▶ [WHAT IS EXPECTED]:
Two lines mark the range in the entries below: the one holding "blockBytes n + 4" and the one holding "def loadBaseRefusal (w". Set down those two and all lines between them, exactly.

Collected data:
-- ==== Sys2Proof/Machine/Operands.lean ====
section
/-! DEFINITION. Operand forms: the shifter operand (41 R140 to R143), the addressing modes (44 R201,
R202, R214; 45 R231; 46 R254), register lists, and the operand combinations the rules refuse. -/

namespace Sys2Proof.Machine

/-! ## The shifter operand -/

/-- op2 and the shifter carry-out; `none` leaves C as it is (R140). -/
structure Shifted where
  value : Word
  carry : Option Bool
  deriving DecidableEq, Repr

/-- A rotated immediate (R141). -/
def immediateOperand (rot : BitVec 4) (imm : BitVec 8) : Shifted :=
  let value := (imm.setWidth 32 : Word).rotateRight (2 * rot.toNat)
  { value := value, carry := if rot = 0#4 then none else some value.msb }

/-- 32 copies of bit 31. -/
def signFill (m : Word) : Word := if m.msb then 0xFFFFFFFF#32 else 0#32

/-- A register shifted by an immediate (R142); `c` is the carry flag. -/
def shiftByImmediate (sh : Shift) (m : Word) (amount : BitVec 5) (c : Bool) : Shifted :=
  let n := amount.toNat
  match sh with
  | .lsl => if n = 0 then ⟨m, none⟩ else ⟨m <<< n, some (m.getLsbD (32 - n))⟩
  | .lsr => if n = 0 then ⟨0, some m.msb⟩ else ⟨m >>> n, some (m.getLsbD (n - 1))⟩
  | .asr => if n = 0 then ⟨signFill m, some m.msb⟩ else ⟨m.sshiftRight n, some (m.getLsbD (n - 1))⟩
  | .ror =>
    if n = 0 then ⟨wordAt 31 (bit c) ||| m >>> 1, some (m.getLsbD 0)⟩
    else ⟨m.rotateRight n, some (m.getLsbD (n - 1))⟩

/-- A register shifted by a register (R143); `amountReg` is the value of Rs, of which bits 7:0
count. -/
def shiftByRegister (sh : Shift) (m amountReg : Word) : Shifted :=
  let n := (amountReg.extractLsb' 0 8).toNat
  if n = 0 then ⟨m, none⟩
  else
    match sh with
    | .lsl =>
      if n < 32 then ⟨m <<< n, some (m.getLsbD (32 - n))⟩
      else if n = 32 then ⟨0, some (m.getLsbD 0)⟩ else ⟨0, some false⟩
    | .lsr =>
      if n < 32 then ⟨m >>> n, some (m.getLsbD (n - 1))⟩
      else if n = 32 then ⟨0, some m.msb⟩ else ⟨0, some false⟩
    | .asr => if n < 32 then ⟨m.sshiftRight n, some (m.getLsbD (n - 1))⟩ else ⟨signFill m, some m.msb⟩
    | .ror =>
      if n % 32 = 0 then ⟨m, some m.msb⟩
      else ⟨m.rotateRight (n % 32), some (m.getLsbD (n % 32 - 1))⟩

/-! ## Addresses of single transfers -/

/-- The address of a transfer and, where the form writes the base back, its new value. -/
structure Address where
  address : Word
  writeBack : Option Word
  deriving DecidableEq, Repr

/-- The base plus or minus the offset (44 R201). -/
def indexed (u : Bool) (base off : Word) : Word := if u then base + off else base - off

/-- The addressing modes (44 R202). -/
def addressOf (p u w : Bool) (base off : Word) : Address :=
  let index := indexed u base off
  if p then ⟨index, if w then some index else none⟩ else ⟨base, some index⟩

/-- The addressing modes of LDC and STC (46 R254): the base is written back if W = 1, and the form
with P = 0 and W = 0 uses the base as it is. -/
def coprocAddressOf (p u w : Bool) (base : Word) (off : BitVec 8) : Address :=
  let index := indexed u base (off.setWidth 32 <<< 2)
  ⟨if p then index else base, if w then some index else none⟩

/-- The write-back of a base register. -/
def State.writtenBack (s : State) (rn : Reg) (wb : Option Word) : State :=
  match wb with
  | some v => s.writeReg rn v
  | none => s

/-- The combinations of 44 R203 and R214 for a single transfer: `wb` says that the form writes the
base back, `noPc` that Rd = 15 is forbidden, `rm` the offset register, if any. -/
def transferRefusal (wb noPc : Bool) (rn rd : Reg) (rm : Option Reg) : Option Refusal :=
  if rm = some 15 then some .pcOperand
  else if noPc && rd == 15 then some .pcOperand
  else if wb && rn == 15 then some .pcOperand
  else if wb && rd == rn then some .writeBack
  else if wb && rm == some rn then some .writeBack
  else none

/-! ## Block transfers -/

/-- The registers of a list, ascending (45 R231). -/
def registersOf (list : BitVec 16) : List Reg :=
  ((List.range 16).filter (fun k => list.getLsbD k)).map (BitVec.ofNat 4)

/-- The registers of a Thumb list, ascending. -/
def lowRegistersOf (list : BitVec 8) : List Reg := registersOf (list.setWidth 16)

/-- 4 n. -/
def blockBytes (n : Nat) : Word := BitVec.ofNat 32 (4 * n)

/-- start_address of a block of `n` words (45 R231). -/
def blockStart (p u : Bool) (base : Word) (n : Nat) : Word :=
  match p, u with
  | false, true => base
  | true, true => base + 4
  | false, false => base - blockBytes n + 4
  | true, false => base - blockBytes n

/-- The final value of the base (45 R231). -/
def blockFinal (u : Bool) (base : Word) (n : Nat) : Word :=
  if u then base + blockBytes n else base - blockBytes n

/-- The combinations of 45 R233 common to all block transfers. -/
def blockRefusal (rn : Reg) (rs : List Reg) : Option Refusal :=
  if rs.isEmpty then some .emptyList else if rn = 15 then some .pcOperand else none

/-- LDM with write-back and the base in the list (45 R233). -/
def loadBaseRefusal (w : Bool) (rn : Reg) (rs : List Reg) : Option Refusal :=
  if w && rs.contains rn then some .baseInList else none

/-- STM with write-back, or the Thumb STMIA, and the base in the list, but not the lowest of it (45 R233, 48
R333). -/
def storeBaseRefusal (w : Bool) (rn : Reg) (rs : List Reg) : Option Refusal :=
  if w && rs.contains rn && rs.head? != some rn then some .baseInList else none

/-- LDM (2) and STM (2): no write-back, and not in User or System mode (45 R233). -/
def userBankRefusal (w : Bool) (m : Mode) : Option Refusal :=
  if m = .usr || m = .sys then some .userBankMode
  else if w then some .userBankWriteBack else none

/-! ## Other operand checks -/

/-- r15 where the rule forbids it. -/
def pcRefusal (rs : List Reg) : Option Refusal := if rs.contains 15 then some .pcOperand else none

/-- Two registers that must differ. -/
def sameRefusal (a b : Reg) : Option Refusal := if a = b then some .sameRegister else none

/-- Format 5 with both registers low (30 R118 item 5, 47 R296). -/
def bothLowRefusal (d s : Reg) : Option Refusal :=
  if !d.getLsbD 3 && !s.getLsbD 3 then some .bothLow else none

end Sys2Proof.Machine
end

▶ [FINISHED EXERCISE]:
  | false, false => base - blockBytes n + 4
  | true, false => base - blockBytes n

/-- The final value of the base (45 R231). -/
def blockFinal (u : Bool) (base : Word) (n : Nat) : Word :=
  if u then base + blockBytes n else base - blockBytes n

/-- The combinations of 45 R233 common to all block transfers. -/
def blockRefusal (rn : Reg) (rs : List Reg) : Option Refusal :=
  if rs.isEmpty then some .emptyList else if rn = 15 then some .pcOperand else none

/-- LDM with write-back and the base in the list (45 R233). -/
def loadBaseRefusal (w : Bool) (rn : Reg) (rs : List Reg) : Option Refusal :=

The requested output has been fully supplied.